theorem ofNum_ta_cmdWord (opc : BitVec 8) (td : BitVec 2) (ta : TagReg) (tb : BitVec 2) (imm : Word) :
    TagReg.ofNum (CmdWord.ta (cmdWord opc td ta.num tb imm)) = ta := by
  rw [cmdWord_ta, TagReg.ofNum_num]

theorem ofNum_tb_cmdWord (opc : BitVec 8) (td ta : BitVec 2) (tb : TagReg) (imm : Word) :
    TagReg.ofNum (CmdWord.tb (cmdWord opc td ta tb.num imm)) = tb := by
  rw [cmdWord_tb, TagReg.ofNum_num]

/-- Some row of the opcode map reads the command from its own encoding. -/
def ReadBack (i : Instr) : Prop := ∃ row ∈ opRows, row.command (encode i) = i

theorem ReadBack.of_row {i : Instr} {row : OpRow} (k : Nat) (hk : opRows[k]? = some row)
    (h : row.command (encode i) = i) : ReadBack i :=
  ⟨row, List.mem_of_getElem? hk, h⟩

theorem readBack (i : Instr) : ReadBack i := by
  cases i with
  | tagFromBytes td imm =>
    exact .of_row 0 rfl (congrArg₂ Instr.tagFromBytes (ofNum_td_cmdWord ..) (cmdWord_imm ..))
  | tagFromText td => exact .of_row 1 rfl (congrArg Instr.tagFromText (ofNum_td_cmdWord ..))
  | tagIsCritical ta => exact .of_row 2 rfl (congrArg Instr.tagIsCritical (ofNum_ta_cmdWord ..))
  | tagIsPublic ta => exact .of_row 3 rfl (congrArg Instr.tagIsPublic (ofNum_ta_cmdWord ..))
  | tagIsResValid ta => exact .of_row 4 rfl (congrArg Instr.tagIsResValid (ofNum_ta_cmdWord ..))
  | tagIsSafe ta => exact .of_row 5 rfl (congrArg Instr.tagIsSafe (ofNum_ta_cmdWord ..))
  | tagIsValid ta => exact .of_row 6 rfl (congrArg Instr.tagIsValid (ofNum_ta_cmdWord ..))
  | tagBytes ta => exact .of_row 7 rfl (congrArg Instr.tagBytes (ofNum_ta_cmdWord ..))
  | tagText ta => exact .of_row 8 rfl (congrArg Instr.tagText (ofNum_ta_cmdWord ..))
  | tagEq ta tb =>
    exact .of_row 9 rfl (congrArg₂ Instr.tagEq (ofNum_ta_cmdWord ..) (ofNum_tb_cmdWord ..))
  | chunkNew ta => exact .of_row 10 rfl (congrArg Instr.chunkNew (ofNum_ta_cmdWord ..))
  | chunkDecode => exact .of_row 11 rfl rfl
  | chunkEncode => exact .of_row 12 rfl rfl
  | chunkText => exact .of_row 13 rfl rfl
  | chunkType td => exact .of_row 14 rfl (congrArg Instr.chunkType (ofNum_td_cmdWord ..))
  | chunkPayload => exact .of_row 15 rfl rfl

theorem decode_encode (i : Instr) : decode (encode i) = .ok i := by
  obtain ⟨row, mem, reads⟩ := readBack i
  have meets : encode i &&& row.mask = row.pattern :=
    (meets_iff_encode_command mem).mpr (congrArg encode reads)
  exact decode_eq_ok_iff.mpr ⟨row, mem, meets, reads⟩

/-- Settles O2: the row that reads the command back is one its encoding meets, by `meets_iff_encode_command`. -/
theorem decodeOfEncodeGivesTheCommand : Obligations.DecodeOfEncodeGivesTheCommand :=
  fun i _ => decode_encode i

/-- Settles O3: a word meets a row only as the encoding of what the row reads from it. -/
theorem encodeOfDecodeGivesTheWord : Obligations.EncodeOfDecodeGivesTheWord := by
  intro w i h
  obtain ⟨row, mem, meets, rfl⟩ := decode_eq_ok_iff.mp h
  exact (meets_iff_encode_command mem).mp meets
◆ ◆ ◆
**Description of the task:** Output the entries exactly.

**Result below:**
theorem ofNum_ta_cmdWord (opc : BitVec 8) (td : BitVec 2) (ta : TagReg) (tb : BitVec 2) (imm : Word) :
    TagReg.ofNum (CmdWord.ta (cmdWord opc td ta.num tb imm)) = ta := by
  rw [cmdWord_ta, TagReg.ofNum_num]

theorem ofNum_tb_cmdWord (opc : BitVec 8) (td ta : BitVec 2) (tb : TagReg) (imm : Word) :
    TagReg.ofNum (CmdWord.tb (cmdWord opc td ta tb.num imm)) = tb := by
  rw [cmdWord_tb, TagReg.ofNum_num]

/-- Some row of the opcode map reads the command from its own encoding. -/
def ReadBack (i : Instr) : Prop := ∃ row ∈ opRows, row.command (encode i) = i

theorem ReadBack.of_row {i : Instr} {row : OpRow} (k : Nat) (hk : opRows[k]? = some row)
    (h : row.command (encode i) = i) : ReadBack i :=
  ⟨row, List.mem_of_getElem? hk, h⟩

theorem readBack (i : Instr) : ReadBack i := by
  cases i with
  | tagFromBytes td imm =>
    exact .of_row 0 rfl (congrArg₂ Instr.tagFromBytes (ofNum_td_cmdWord ..) (cmdWord_imm ..))
  | tagFromText td => exact .of_row 1 rfl (congrArg Instr.tagFromText (ofNum_td_cmdWord ..))
  | tagIsCritical ta => exact .of_row 2 rfl (congrArg Instr.tagIsCritical (ofNum_ta_cmdWord ..))
  | tagIsPublic ta => exact .of_row 3 rfl (congrArg Instr.tagIsPublic (ofNum_ta_cmdWord ..))
  | tagIsResValid ta => exact .of_row 4 rfl (congrArg Instr.tagIsResValid (ofNum_ta_cmdWord ..))
  | tagIsSafe ta => exact .of_row 5 rfl (congrArg Instr.tagIsSafe (ofNum_ta_cmdWord ..))
  | tagIsValid ta => exact .of_row 6 rfl (congrArg Instr.tagIsValid (ofNum_ta_cmdWord ..))
  | tagBytes ta => exact .of_row 7 rfl (congrArg Instr.tagBytes (ofNum_ta_cmdWord ..))
  | tagText ta => exact .of_row 8 rfl (congrArg Instr.tagText (ofNum_ta_cmdWord ..))
  | tagEq ta tb =>
    exact .of_row 9 rfl (congrArg₂ Instr.tagEq (ofNum_ta_cmdWord ..) (ofNum_tb_cmdWord ..))
  | chunkNew ta => exact .of_row 10 rfl (congrArg Instr.chunkNew (ofNum_ta_cmdWord ..))
  | chunkDecode => exact .of_row 11 rfl rfl
  | chunkEncode => exact .of_row 12 rfl rfl
  | chunkText => exact .of_row 13 rfl rfl
  | chunkType td => exact .of_row 14 rfl (congrArg Instr.chunkType (ofNum_td_cmdWord ..))
  | chunkPayload => exact .of_row 15 rfl rfl

theorem decode_encode (i : Instr) : decode (encode i) = .ok i := by
  obtain ⟨row, mem, reads⟩ := readBack i
  have meets : encode i &&& row.mask = row.pattern :=
    (meets_iff_encode_command mem).mpr (congrArg encode reads)
  exact decode_eq_ok_iff.mpr ⟨row, mem, meets, reads⟩

/-- Settles O2: the row that reads the command back is one its encoding meets, by `meets_iff_encode_command`. -/
theorem decodeOfEncodeGivesTheCommand : Obligations.DecodeOfEncodeGivesTheCommand :=
  fun i _ => decode_encode i

/-- Settles O3: a word meets a row only as the encoding of what the row reads from it. -/
theorem encodeOfDecodeGivesTheWord : Obligations.EncodeOfDecodeGivesTheWord := by
  intro w i h
  obtain ⟨row, mem, meets, rfl⟩ := decode_eq_ok_iff.mp h
  exact (meets_iff_encode_command mem).mp meets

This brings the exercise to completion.